Collection entries
==============================
-- ==== Sys2Proof/Tests/Slice0.lean ====
section
/-! SUPPORT. The model's own tests: small states built by helpers; a witness for the hypotheses of each statement, clause
by clause; ill-formed commands; and single steps whose results the spec's tables and worked examples give. -/

set_option Elab.async false
set_option linter.unusedVariables false

namespace Sys2Proof.Tests

open Sys2Proof Sys2Proof.Machine

/-! ### Helpers -/

/-- A started clause of zeros at producer count 0. -/
def clause0 : ClauseSt :=
  { index := 0, bits := 0, poison := false, phase := .started, sentence := 0, nouns := [], entry := 0, shares := [],
    unsent := [], worked := false, verdict := none, nonFinite := 0, saturated := 0, detail := 0, target := none,
    passes := none, begun := false, vaults := [], merged := [], seqs := [], order := 0, cores := [], startedAt := 0 }
/-- A clause of a verb, with MOD. -/
def clauseOf (verb md : Nat) : ClauseSt := { clause0 with bits := BitVec.ofNat 512 (verb + md * 2 ^ 192) }
/-- A running ring of 64 entries that holds clauses. -/
def ringOf (cs : List ClauseSt) : RingSt := { RingSt.reset with state := .running, before := .running, clauses := cs, fetched := 1, produced := 1, field := 1 }
/-- Ring r alone is open, with these clauses. -/
def withRing (r : Nat) (cs : List ClauseSt) : State := { State.reset with rings := [(r, ringOf cs)] }
/-- Ring r with one clause. -/
def withClause (r : Nat) (c : ClauseSt) : State := withRing r [c]
/-- A field of one core, core 0, that its owner alone steps. -/
def field0 : FieldSt :=
  { row := 0, col := 0, height := 1, width := 1, paren := false, owner := 1, quota := 16, syncBase := 0, syncCount := 0,
    stepFlag := 255, rbufs := List.replicate 16 { offset := 0, size := 1, pass := 0, queue := [] }, faulted := none,
    degraded := false, overQuota := false }
/-- One line of doorbells, all equal. -/
def lineOf (v : Word32) (p : Bool) : LineRead := { slots := List.replicate 16 v, poison := p }
def noHost : HostView := { cells := [], poison := [] }
/-- A share that did nothing. -/
def act0 : ShareActivity :=
  { adv := [0, 0], holdFeed := [0, 0], holdDrain := [0, 0], passes := [0, 0], vecIssue := 0, poisoned := [false, false], imemCe := 0,
    admitted := 0, nonFinite := 0, saturated := 0 }
/-- Ring 3 holds clauses, of field 1, with core 0's cluster awake and its core as given. -/
def shareState (c : CoreSt) (cs : List ClauseSt) : State :=
  { withRing 3 cs with
    fields := [(1, field0)], cores := [(0, c)], doms := [(0, { DomSt.reset with power := 2 }), (272, { DomSt.reset with power := 2 })] }

/-- A translation region of two units that maps DVA page 0 to host physical address 0. -/
def mapped : State :=
  { State.reset with
    applied := { Shadow.reset with ptSize := 2, seqEn := true, seqBase := 1, poolEn := true, poolFrames := 2 }
    dram := { Dram.reset with cells := [(0, 1), (2, 0x20), (0x200000, 9)] } }
/-- Four words of host memory at DVA 0. -/
def noun4 (n : Nat) : Noun :=
  { Noun.unused with place := 4, format := 12, rank := 1, valid := true, dims := [n, 1, 1, 1, 1, 1], length := 4 * n }
/-- Sequence 1 is open, of one layer and head, with room for one page, its directory in device memory;
host memory names it at DVA 0. -/
def kvState (cs : List ClauseSt) : State :=
  { mapped with
    dram := { Dram.reset with cells := [(0, 1), (2, 0x20), (0x200000, 9), (0x200008, 1), (0x20000B, 0x40), (0x2000023, 1), (0x2000024, 1), (0x200002A, 0x20), (0x2000031, 1), (0x2000032, 1)] }
    host := { Store.reset with cells := [(0, 1)] }, rings := [(3, ringOf cs)] }
/-- A bank-aligned weight noun of one work item, and the same with two engines. -/
def weights1 : Noun := { noun4 0 with place := 3, layout := 2, format := 3, rank := 2, dims := [128, 16, 1, 1, 1, 1], length := 2 ^ 21 }
def nbClause : ClauseSt := { clauseOf 3 0 with nouns := [(0, weights1)], worked := false, vaults := [0] }
def nbJob (stage : Nat) (batches : List Nat) : NbeJob :=
  { ring := 3, index := 0, field := 1, decode := false, batches := batches, tasks := [], pv := false, stage := stage, xs := List.replicate 128 1, xPoison := [], locked := [] }
/-- Vault 0 serves a near-bank clause; its engine 0 holds a token at a level. -/
def nbState (j : NbeJob) (c : ClauseSt) (lv : Nat) : State :=
  { withClause 3 c with
    vaults := [(0, { VaultSt.reset with jobs := [j] })], fields := [(1, field0)]
    engines := [(0, { EngineSt.reset with token := true, level := lv })] }
/-- A group of two members: this device is the root, and device 5 of rank 1 is its only input. -/
def group2 : Nat := 2 ^ 12 + 2 ^ 16 + 5 * 2 ^ 128 + 2 ^ 144
def coll2 : Coll :=
  { ring := 3, index := 0, verb := 0x31, group := 0, member := 0, elems := 4, outFmt := 0, bits := 0, entry := group2
    words := [0, 0, 0, 0], bad := [], seed := [], nextBlock := 1, slots := [0], leaving := [], credits := [], parts := [], downs := []
    done := [], gathered := [], tainted := false }
def frame0 : Frame :=
  { dst := 0, src := 5, vc := 4, kind := 0, resent := false, seq := 0, hops := 1, arg := 2 ^ 29, payload := List.replicate 16 0
    poison := [], fcrc := 0, ack := 0, ackV := false, nak := false, cred := [], tcrc := 0, fec := [] }
def collState (f : Frame) : State :=
  { withClause 3 (clauseOf 0x31 0) with colls := [coll2], lnk := { Lnk.reset with inbox := [(2, f)] } }
/-- Field 1 owns a step. -/
def stepState (c : ClauseSt) (x : StepSt) : State := { withClause 3 c with fields := [(1, field0)], steps := [(1, x)] }
def started2 (kind : Nat) (ph : StepPhase) (rel : Option (Bool × Bool)) : StepSt :=
  { StepSt.fresh with phase := ph, flag := 255, waveKind := kind, owing := some (3, 0), wave := { Wave.idle with own := some (false, 0), released := rel } }
/-- A descriptor of field 1 at DVA 0: its own step owner, one sync object. -/
def descHost : Store := { Store.reset with cells := [(2, 2), (8, 64), (9, 16), (12, 64)] }
/-- A toolchain image of one instruction at DVA 0. -/
def imageHost : Store :=
  { Store.reset with cells := [(0, 0x4D), (1, 0x49), (2, 0x4B), (3, 0x4A), (4, BitVec.ofNat 8 Config.jcmMajor), (8, 4),
      (12, 0x79), (13, 0xB8), (14, 0xF8), (15, 0x99), (64, 1)] }
/-- A decode of one task, in vault 0. -/
def decClause : ClauseSt :=
  { clauseOf 0x12 0 with nouns := [(0, { noun4 0 with dims := [128, 1, 1, 1, 1, 1] }), (1, noun4 1)], seqs := [(1, 0)], vaults := [0] }
def dec0 : DecodeSt :=
  { ring := 3, index := 0, tasks := [{ seq := 0, head := 0, block := 0, page := 128, count := 1, path := 0 }], scores := []
    partials := [], bad := [] }
def decJob (stage : Nat) (pv : Bool) : NbeJob := { nbJob stage [] with decode := true, tasks := [0], pv := pv }
def decState (j : NbeJob) : State := { nbState j decClause 0 with decodes := [dec0] }

/-- Core 0 runs shares in both contexts. -/
def core0 : CoreSt := { CoreSt.reset with imgMain := .standard, imgParen := .standard, run := 2, qMain := [(3, 0)], qParen := [(4, 0)] }
def coreState (c : CoreSt) : State :=
  { withClause 3 (clauseOf 1 0) with cores := [(0, c)], doms := [(0, { DomSt.reset with power := 2 }), (272, { DomSt.reset with power := 2 })] }
def vaultState (n : Nat) (v : VaultSt) : State := { State.reset with vaults := [(n, v)] }
def event0 (k : EventKind) (c : Option Nat) : Event :=
  { seq := 0, time := 0, kind := k, cper := c, unitClass := 0, unit := 0, field := none, step := 0, status := 0, debug := false
    suppressed := 0, data := [], memory := none }
/-- A ready device, its vectors up. -/
def readyState : State := { State.reset with glb := { Glb.reset with ready := true, vectorsUp := true, step := 6 } }
def burst0 : Burst :=
  { vault := 255, tier := 0, bank := 0, row := 0, burst := 0, isWrite := false, err := 0, stErr := 0, requesters := [0, 3], source := .scrubber }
==============================
▶ **ASSIGNED TASK**:
For the lines above, output exactly those from the line containing "with MOD. -/" through the line containing "holds clauses. -/", and skip the others.

▶ **RESPONSE AREA**:
/-- A clause of a verb, with MOD. -/
def clauseOf (verb md : Nat) : ClauseSt := { clause0 with bits := BitVec.ofNat 512 (verb + md * 2 ^ 192) }
/-- A running ring of 64 entries that holds clauses. -/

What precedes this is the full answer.